Посмеялись мы оба, хотя мне показалось, что Боб смеётся как-то жалостливо, и даже как-то подозрительно покачал головой. Типа, чего с тебя ещё взять?
Ну и ладно. Впервые за много дней появилось хорошее настроение и куда-то ушло давящее напряжение, медленно но верно отравляющее каждую минуту существования. А ещё появилось ощущение, в успехе нашего мероприятия. Мы всё и всех поборем, всё преодолеем. Мы дойдем, вы нас только ждите.
***
После бани, развесив труселя, майки, портянки ещё кое-какие тряпки на верёвочку под потолком и немного подремав, уже к ночи мы уселись перед тарелкой вареного мяса.
Настроение было умиротворённое, потрескивание дров и полутьма в бытовке настраивала на лирический лад. Каждый думал о своем, и тишина не была в тягость.
— Ты это… если хочешь дёрнуть пять капель, так вперёд, — внезапно сказал Боб, поворачиваясь на топчане на бок. — Я не против.
— Чегой-то то вдруг? — удивился я. Мысли даже не было, хотя… хотя теперь эта самая мысль взяла да и появилась. Типа, жизнь удалась, хоть мордой в салат падай, а после баньки самое оно то будет.
— Ну а что? Скоро тебе опять за руль, вся нагрузка один хрен на тебе.
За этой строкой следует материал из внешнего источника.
-- ==== Sys2Proof/Machine/WideUnit.lean ====
section
/-! DEFINITION. The wide engine: dot products, vector operations, softmax, quantising, gather, top-k, sampling (05 R161 to R163; 07 R221; 09 R285). -/

namespace Sys2Proof.Machine

/-! ## Operand lines -/

def linesFor (n e : Nat) : Nat := (n + e - 1) / e

/-- Line n of a list read, with its poison. -/
def nthLine (xs : List (Line × Bool)) (n : Nat) : Line × Bool := xs.getD n (0, false)

/-- Operand lines of type ty: their cells with scale 0xFF are counted (04 R116). -/
def noteCells (l ty : Nat) (xs : List (Line × Bool)) (s : State) : State := countL s l 0x2B (badCells ty xs)

/-- Value of element n over consecutive lines of type ty, with its poison (line or 0xFF scale). -/
def elemOf (ty : Nat) (xs : List (Line × Bool)) (n : Nat) : FV × Bool :=
  let e := lineElems ty
  let x := nthLine xs (n / e)
  (elemValue ty x.1 (n % e), x.2 || elemBadScale ty x.1 (n % e))

/-- Element n of FP32 or BF16 lines as FP32. -/
def vecElem (bf : Bool) (xs : List (Line × Bool)) (n : Nat) : F32 × Bool :=
  if bf then let x := nthLine xs (n / 34); (elemBF x.1 (n % 34), x.2)
  else let x := nthLine xs (n / 17); (elem32 x.1 (n % 17), x.2)

def vecTy (bf : Bool) : Nat := if bf then 6 else 7

/-- Result elements packed into lines of FP32 or BF16, a line poisoned when one of its elements is; NaNs counted on conversion. -/
def packVec (bf : Bool) (xs : List (F32 × Bool)) : List (Line × Bool) × Nat :=
  let e := lineElems (vecTy bf)
  let cs := chunks e (linesFor xs.length e) xs
  if bf then
    let ys := cs.map (fun c => (packLine 6 (c.map (fun v => decode32 v.1)), c.any (·.2)))
    (ys.map (fun y => (y.1.1, y.2)), (ys.map (fun y => y.1.2.1)).sum)
  else (cs.map (fun c => (line32 (c.map (·.1)), c.any (·.2))), 0)

/-! ## Integer and float dot products -/

/-- Exact sums of one output by pairs of cells that share their scales: sig and p (04 Table 4-9). -/
def intDot (ty len : Nat) (xs ws : List (Line × Bool)) (blk out : Nat) : List Contr :=
  let k := cellElems ty
  let scaleOf := fun (ys : List (Line × Bool)) (c : Nat) =>
    let v := cellScale (nthLine ys (c / 4)).1 (c % 4); (if v = 255 then 0 else (v : Int)) - 127
  let intOf := fun (ys : List (Line × Bool)) (n : Nat) =>
    let e := lineElems ty; (signed (elemBits ty) (elemCode ty (nthLine ys (n / e)).1 (n % e)), (elemOf ty ys n).2)
  (List.range (linesFor len k)).map (fun c =>
    let ns := (List.range (min k (len - c * k))).map (c * k + ·)
    let sum := (ns.map (fun n => (intOf xs n).1 * (intOf ws n).1)).sum
    let bad := ns.any (fun n => (intOf xs n).2 || (intOf ws n).2)
    ⟨blk + out / 32, out % 32, sum, scaleOf xs c + scaleOf ws c, bad, false⟩)

/-- Contributions of a dot product are placed once earlier operations on the blocks allow it (04 R133), after a clear the instruction asks for. -/
def placeDot (l seq blk n : Nat) (clr : Bool) (cs : List Contr) (op : EOp) (s0 s : State) : EngTry :=
  if accWaits (getL s l) seq blk n clr then .wait 0x0F op s0
  else match placeIn (if clr then updL s l (fun L => { L with acc := clearBlocks L.acc blk n }) else s) l cs with
    | some s => .done s
    | none => .wait 0x08 op s0

/-- WIDOT on the lines of A and B (06 Table 6-3). -/
def runWidot (l seq a b blk len outs ty : Nat) (clr : Bool) (xs : List (Line × Bool)) (s : State) : EngTry :=
  let n := linesFor len (lineElems ty)
  let ws := xs.drop n
  let cs := (List.range outs).flatMap (fun o => intDot ty len (xs.take n) ((ws.drop (o * n)).take n) blk o)
  placeDot l seq blk (blocksFor outs) clr cs (.widot a b blk len outs ty clr) s (noteCells l ty xs s)

/-- acc + x * w: the product exact, the sum rounded once (04 R126). A finite product leaves an infinite or NaN sum as it is. -/
def fmaExact (acc : F32) (x w : FV) : F32 :=
  match decode32 acc, x, w with
  | .fin n m e, .fin _ _ _, .fin _ _ _ =>
    let p := Dy.mul x.dy w.dy
    let t := Dy.add (FV.fin n m e).dy p
    if t.m = 0 then (if p.m = 0 then (if (x.neg != w.neg) && n then 0x80000000#32 else 0) else 0) else F32.ofDy t
  | _, .fin _ _ _, .fin _ _ _ => fadd acc 0
  | _, _, _ => fadd acc (productSign x w)
where
  /-- A product with an infinity or NaN among its factors. -/
  productSign (x w : FV) : F32 := fmul (unitOf x) (unitOf w)
  /-- ±1 or ±0 for a finite value, which is all that its product with an infinity or a NaN depends on. -/
  unitOf (v : FV) : F32 :=
    match v with
    | .fin n m _ => if m = 0 then (if n then 0x80000000#32 else 0) else if n then 0xBF800000#32 else 0x3F800000#32
    | v => toF32 v

def floatDot (ty len : Nat) (xs ws : List (Line × Bool)) : F32 × Bool :=
  (List.range len).foldl (fun r n =>
    let x := elemOf 6 xs n
    let w := elemOf ty ws n
    (fmaExact r.1 x.1 w.1, r.2 || x.2 || w.2)) (0, false)

/-- WFDOT on the lines of A and B (06 Table 6-3). -/
def runWfdot (l seq a b d len outs ty : Nat) (clr lines : Bool) (xs : List (Line × Bool)) (s : State) : EngTry :=
  let n := linesFor len (lineElems ty)
  let k := linesFor len 34
  let ws := xs.drop k
  let rs := (List.range outs).map (fun o => floatDot ty len (xs.take k) ((ws.drop (o * n)).take n))
  let s1 := noteCells l ty ws s
  if lines then .more (.emit d (resultLines (packVec false rs).1 7)) s1
  else placeDot l seq d (blocksFor outs) clr ((rs.zip (List.range outs)).map (fun (r, o) => contrOf32 (d + o / 32) (o % 32) r.1 r.2))
    (.wfdot a b d len outs ty clr lines) s s1

/-! ## Vector unit -/

/-- Result lines of n elements written out, NaNs of a conversion to BF16 counted. -/
def vecResult (l d : Nat) (bf : Bool) (rs : List (F32 × Bool)) (s : State) : EngTry :=
  let (xs, nans) := packVec bf rs
  .more (.emit d (resultLines xs (vecTy bf))) (countL s l 0x28 nans)

/-- WVB on the lines of A, of B and, for a fused multiply-add, of D (06 Table 6-2). -/
def runWvb (l fn d n : Nat) (bi bo : Bool) (xs : List (Line × Bool)) (s : State) : EngTry :=
  let k := linesFor n (lineElems (vecTy bi))
  vecResult l d bo ((List.range n).map (fun i =>
    let x := vecElem bi xs i
    let y := vecElem bi (xs.drop k) i
    let z := if fn = 2 then vecElem bo (xs.drop (2 * k)) i else (0, false)
    let r := match fn with
      | 0 => fadd x.1 y.1
      | 1 => fmul x.1 y.1
      | 2 => ffma x.1 y.1 z.1
      | 3 => fmax x.1 y.1
      | _ => fmin x.1 y.1
    (r, x.2 || y.2 || z.2))) s

/-- WVU on the lines of A (06 Table 6-2). -/
def runWvu (l fn d n : Nat) (bi bo : Bool) (xs : List (Line × Bool)) (s : State) : EngTry :=
  let vs := (List.range n).map (vecElem bi xs)
  let s := if fn = 3 ∧ bo = false then countL s l 0x28 (vs.filter (fun v => fisNan v.1)).length else s
  vecResult l d bo (vs.map (fun v =>
    (match fn with
     | 0 => fexp v.1
     | 1 => fdiv 0x3F800000#32 v.1
     | 2 => frsqrt v.1
     | _ => toF32 (decode32 v.1), v.2))) s

/-- Exact sum of squares, rounded once (05 R162). -/
def fsumSquares (xs : List F32) : F32 :=
  if xs.any (fun x => match decode32 x with | .fin _ _ _ => false | _ => true)
  then xs.foldl (fun r x => fadd r (fmul x x)) 0
  else F32.ofDy (xs.foldl (fun r x => r.add ((F32.dy x).mul (F32.dy x))) Dy.zero)

/-- WRED on the lines of A (06 Table 6-2). -/
def runWred (fn d n : Nat) (bi : Bool) (xs : List (Line × Bool)) (s : State) : EngTry :=
  let vs := (List.range n).map (vecElem bi xs)
  let fs := vs.map (·.1)
  let r := match fn with
    | 0 => fsumExact fs
    | 1 => fsumSquares fs
    | _ => (fs.drop 1).foldl fmax (fs.headD 0)
  .more (.emit d (resultLines [(line32 [r], vs.any (·.2))] 7)) s

/-! ## Softmax numerators (07 R221) -/

/-- Probabilities of one query: quantised cells of 16 INT8 elements with their poison, and the sum line. -/
def softmaxOf (floor : F32 × Bool) (ss : List (F32 × Bool)) : List (Cnv × Bool) × Line × Bool :=
  let m := (ss.map (·.1)).foldl fmax floor.1
  let bad := floor.2 || ss.any (·.2)
  let ps := ss.map (fun x => decode32 (fexp (fsub x.1 m)))
  let k := linesFor ps.length 16
  let pad := ps ++ List.replicate (16 * k - ps.length) (FV.fin false 0 0)
  let cells := (chunks 16 k pad).map (fun c => quantCell 2 c)
  let sum := cells.foldl (fun (t : Dy) c =>
    let sc := c.code / 2 ^ 128
    (List.range 16).foldl (fun (t : Dy) (i : Nat) => t.add ⟨signed 8 (c.code / 2 ^ (8 * i)), ((sc : Nat) : Int) - 127⟩) t) Dy.zero
  (cells.map (fun c => (c, bad)), line32 [F32.ofDy sum, m], bad)

/-- Four cells to a line, zeros past the last (cells past n hold zeros). -/
def cellLines (cells : List (Cnv × Bool)) : List (Line × Bool) :=
  (chunks 4 (linesFor cells.length 4) cells).map (fun c =>
    (BitVec.ofNat 544 (natOfDigits 136 (c.map (·.1.code))), c.any (·.2)))

/-- The result of WSMX is written: to lines, or to the probability buffer with room for all n. -/
def smxWrite (l d n : Nat) (toBuf : Bool) (op : EOp) (s0 s : State) (floor : F32 × Bool) (ss : List (F32 × Bool)) : EngTry :=
  let (cells, sumLine, bad) := softmaxOf floor ss
  let count := fun s => countL (countL s l 0x28 (sumOf (·.nans) cells)) l 0x29 (sumOf (·.sats) cells)
  if toBuf then
    if 4096 < (getL s l).probs.length + n then .wait 0x09 op s0
    else
      let q := (getL s l).probIn
      let es := (List.range n).map (fun t =>
        let c := (cells.getD (t / 16) (⟨0, 0, 0⟩, false))
        (q, t, signed 8 (c.1.code / 2 ^ (8 * (t % 16))), c.1.code / 2 ^ 128, bad))
      .more (.emit d (resultLines [(sumLine, bad)] 7)) (count (updL s l (fun L => { L with probs := L.probs ++ es, probIn := q + 1 })))
  else .more (.emit d (resultLines (cellLines cells) 2 ++ resultLines [(sumLine, bad)] 7)) (count s)
where
  /-- Sum of a count over cells. -/
  sumOf (f : Cnv → Nat) (cells : List (Cnv × Bool)) : Nat := (cells.map (fun c => f c.1)).sum

/-- The next n scores of the oldest query in the score buffer, and the rest; none while some are missing. -/
def takeScores (buf : List (Nat × F32 × Bool)) (n : Nat) : Option (List (F32 × Bool) × List (Nat × F32 × Bool)) :=
  match buf with
  | [] => none
  | (q, _, _) :: _ =>
    let mine := (buf.filter (fun e => e.1 == q)).take n
    if mine.length < n then none
    else some (mine.map (·.2), dropN q n buf)
where
  /-- buf without the first n entries of query q. -/
  dropN (q : Nat) : Nat → List (Nat × F32 × Bool) → List (Nat × F32 × Bool)
    | 0, l => l
    | _, [] => []
    | n + 1, e :: l => if e.1 == q then dropN q n l else e :: dropN q (n + 1) l

/-- WSMX on the lines of A, none where the scores come from the score buffer, and line B (06 Table 6-3). -/
def runWsmx (l a b d n : Nat) (fromBuf toBuf : Bool) (xs : List (Line × Bool)) (s : State) : EngTry :=
  let op := EOp.wsmx a b d n fromBuf toBuf
  if fromBuf then
    match takeScores (getL s l).scores n with
    | none => .wait 0x0F op s
    | some (ss, rest) => smxWrite l d n toBuf op s (updL s l (fun L => { L with scores := rest })) (vecElem false xs 0) ss
  else smxWrite l d n toBuf op s s (vecElem false (xs.drop (linesFor n 17)) 0) ((List.range n).map (vecElem false xs))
Пока на тебе, — поправился он, выделив слово «пока». — Пока я тебя подменить не смогу. Так что отдохни, пока есть время.
Я взял с тарелки ещё теплый кусочек мяса и сунул в рот. Вкусно.
— Боб, это ты к чему?
— А что? Заслужил, герой, возьми с полки пирожок. Под хороший закусон сам бог велел. Да и один хрен на тот берег надо будет перебираться, и не факт, что весь скарб с собой утащить сможем. Так что давай, облегчай ношу.
— Ношу, говоришь, облегчить? Ну ты деятель. Хочешь на меня, бухого, трезвыми глазами посмотреть?
Боб рассмеялся и спросил:
— А ты что, напиваться собрался? Я тебе говорю дёрнуть чуток, для здоровья и нервов, а не набухаться в сопли. Чуешь разницу?
— Чую. Но чуток неинтересно. Вот сейчас выпью пузырь, станцую голый на столе, наблюю по углам, дам тебе в морду и усну счастливым и с офигенно здоровыми нервами, — мечтательно заулыбался я.
— При таком раскладе я усыплю тебя раньше, — хмыкнул друг. — В аккурат между «выпью пузырь» и когда ты «голый на столе».
— Ну и ладно, — сдался я. — Ты ж осознаешь, что ещё и в караул тоже тебе? Ну или по крайней мере спать в пол глаза?
— Ага. Легко. Особенно если учесть, что у пьяницы сон крепок, но не долог. Так что ты все равно проснешься или ночью или… или ночью, я ж тебя знаю, — хитро сказал Боб и взял кусочек мяса.
— Не обдрищишься? — я встал с кресла и поболтал ногами в сапогах: без портянок было непривычно.
— Не твоя забота. Топай за водярой.
Ну и ладно. Я сегодня большое дело сделал, могу взять с полки пирожок. Точнее, пузырь с машины.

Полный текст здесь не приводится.